TASK TO CARRY OUT:
In the entries below, identify every line with the string "pwmSets" and copy it.

=======

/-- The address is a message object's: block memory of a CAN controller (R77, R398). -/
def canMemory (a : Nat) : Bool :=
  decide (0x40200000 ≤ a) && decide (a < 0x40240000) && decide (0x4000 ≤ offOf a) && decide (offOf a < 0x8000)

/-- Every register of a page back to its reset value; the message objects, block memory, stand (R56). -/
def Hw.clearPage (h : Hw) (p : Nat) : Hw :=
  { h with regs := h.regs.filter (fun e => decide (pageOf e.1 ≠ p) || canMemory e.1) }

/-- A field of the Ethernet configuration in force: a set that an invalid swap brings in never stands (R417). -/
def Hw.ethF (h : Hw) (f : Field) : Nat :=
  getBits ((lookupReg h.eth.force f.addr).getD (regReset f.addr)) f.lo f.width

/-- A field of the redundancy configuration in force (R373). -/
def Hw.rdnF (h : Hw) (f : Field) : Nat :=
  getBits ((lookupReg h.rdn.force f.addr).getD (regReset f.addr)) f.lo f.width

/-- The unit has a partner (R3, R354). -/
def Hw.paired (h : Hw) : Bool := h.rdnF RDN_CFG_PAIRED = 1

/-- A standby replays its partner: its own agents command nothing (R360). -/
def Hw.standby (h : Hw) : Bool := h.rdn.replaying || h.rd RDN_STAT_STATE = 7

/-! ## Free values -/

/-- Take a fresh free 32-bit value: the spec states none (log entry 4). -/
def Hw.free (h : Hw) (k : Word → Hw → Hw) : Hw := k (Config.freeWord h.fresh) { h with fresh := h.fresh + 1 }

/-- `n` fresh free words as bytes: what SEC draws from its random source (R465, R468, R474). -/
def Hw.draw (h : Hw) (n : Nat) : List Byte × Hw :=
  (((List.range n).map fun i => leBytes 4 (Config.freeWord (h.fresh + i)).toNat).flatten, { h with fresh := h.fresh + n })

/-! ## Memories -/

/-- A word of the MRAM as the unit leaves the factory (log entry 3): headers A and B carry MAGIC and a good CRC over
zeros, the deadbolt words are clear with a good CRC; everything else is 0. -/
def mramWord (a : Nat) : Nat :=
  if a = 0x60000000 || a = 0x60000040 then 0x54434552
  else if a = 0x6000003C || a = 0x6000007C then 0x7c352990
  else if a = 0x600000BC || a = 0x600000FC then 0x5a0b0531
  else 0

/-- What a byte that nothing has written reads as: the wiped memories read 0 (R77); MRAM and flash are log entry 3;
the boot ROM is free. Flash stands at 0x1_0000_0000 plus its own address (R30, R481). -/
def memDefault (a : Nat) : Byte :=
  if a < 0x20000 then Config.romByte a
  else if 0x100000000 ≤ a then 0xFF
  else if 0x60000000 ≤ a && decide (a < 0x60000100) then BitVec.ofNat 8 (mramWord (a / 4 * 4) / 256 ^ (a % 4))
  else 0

=======

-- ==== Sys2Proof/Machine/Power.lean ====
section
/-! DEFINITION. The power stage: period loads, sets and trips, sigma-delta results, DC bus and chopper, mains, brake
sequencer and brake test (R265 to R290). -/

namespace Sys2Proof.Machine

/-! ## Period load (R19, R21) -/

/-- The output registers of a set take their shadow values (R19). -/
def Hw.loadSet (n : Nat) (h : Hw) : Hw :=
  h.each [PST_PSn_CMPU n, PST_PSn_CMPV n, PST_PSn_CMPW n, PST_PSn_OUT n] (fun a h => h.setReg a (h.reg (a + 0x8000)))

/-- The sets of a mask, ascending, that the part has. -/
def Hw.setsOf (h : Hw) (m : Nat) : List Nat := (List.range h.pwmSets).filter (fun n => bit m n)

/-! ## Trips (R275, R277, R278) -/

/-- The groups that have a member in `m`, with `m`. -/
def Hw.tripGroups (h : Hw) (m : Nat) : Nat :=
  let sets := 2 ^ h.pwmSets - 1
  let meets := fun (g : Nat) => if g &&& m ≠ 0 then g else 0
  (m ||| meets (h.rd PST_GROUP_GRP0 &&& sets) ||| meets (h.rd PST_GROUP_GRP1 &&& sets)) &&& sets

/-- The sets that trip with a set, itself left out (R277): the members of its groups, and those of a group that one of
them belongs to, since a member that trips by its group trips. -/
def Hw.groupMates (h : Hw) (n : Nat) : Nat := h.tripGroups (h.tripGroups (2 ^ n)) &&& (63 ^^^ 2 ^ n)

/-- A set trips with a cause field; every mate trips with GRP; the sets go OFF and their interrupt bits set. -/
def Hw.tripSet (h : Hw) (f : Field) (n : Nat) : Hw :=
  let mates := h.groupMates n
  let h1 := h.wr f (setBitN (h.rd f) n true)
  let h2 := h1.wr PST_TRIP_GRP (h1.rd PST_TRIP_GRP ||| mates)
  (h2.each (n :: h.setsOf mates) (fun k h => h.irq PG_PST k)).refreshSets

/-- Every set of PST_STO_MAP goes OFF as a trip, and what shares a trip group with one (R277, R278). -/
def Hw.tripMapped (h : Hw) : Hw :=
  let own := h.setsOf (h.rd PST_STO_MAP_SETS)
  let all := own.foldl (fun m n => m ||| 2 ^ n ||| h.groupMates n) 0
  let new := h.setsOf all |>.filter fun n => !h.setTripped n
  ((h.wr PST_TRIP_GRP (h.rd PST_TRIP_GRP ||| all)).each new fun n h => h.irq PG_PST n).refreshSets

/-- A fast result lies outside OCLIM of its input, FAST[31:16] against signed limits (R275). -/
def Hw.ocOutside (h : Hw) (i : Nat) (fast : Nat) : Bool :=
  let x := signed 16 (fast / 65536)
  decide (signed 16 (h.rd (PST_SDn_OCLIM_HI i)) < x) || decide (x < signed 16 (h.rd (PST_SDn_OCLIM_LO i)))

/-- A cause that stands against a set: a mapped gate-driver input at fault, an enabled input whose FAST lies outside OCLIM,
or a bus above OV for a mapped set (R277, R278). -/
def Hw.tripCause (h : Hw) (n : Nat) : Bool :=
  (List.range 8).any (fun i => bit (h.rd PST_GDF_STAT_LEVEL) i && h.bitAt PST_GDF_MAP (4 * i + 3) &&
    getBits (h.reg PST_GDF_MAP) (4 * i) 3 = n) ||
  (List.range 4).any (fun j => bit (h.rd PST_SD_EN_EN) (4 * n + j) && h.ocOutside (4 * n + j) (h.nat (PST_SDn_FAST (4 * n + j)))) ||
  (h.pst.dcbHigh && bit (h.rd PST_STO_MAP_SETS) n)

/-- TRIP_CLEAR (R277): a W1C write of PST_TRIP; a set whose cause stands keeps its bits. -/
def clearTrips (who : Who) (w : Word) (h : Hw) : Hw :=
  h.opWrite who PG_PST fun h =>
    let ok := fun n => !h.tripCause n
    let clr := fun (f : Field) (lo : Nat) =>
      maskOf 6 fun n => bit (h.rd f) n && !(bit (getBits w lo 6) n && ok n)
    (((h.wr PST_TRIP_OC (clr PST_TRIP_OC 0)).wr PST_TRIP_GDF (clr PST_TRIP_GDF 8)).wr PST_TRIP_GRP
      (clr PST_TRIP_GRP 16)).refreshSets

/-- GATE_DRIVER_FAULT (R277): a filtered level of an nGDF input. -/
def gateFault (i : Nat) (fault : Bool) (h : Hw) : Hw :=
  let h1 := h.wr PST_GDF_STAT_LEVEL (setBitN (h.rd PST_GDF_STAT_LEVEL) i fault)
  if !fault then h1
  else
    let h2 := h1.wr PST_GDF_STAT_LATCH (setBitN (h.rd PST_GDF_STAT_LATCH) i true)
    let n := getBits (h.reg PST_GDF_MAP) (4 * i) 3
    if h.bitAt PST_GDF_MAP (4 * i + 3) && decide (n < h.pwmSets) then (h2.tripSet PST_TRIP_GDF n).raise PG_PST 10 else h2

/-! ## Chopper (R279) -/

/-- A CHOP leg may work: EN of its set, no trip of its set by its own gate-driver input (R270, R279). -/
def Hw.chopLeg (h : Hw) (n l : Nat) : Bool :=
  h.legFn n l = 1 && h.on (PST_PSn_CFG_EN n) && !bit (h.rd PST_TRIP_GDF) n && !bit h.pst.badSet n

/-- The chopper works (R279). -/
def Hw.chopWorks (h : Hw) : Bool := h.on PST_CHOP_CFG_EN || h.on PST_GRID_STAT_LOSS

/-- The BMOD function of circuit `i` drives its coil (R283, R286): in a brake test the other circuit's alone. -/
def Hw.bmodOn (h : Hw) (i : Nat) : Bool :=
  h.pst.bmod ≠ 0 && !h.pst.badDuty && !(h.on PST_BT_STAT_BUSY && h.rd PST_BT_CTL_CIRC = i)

=======

ANSWER FOR THE TASK:
def Hw.setsOf (h : Hw) (m : Nat) : List Nat := (List.range h.pwmSets).filter (fun n => bit m n)
  let sets := 2 ^ h.pwmSets - 1
    if h.bitAt PST_GDF_MAP (4 * i + 3) && decide (n < h.pwmSets) then (h2.tripSet PST_TRIP_GDF n).raise PG_PST 10 else h2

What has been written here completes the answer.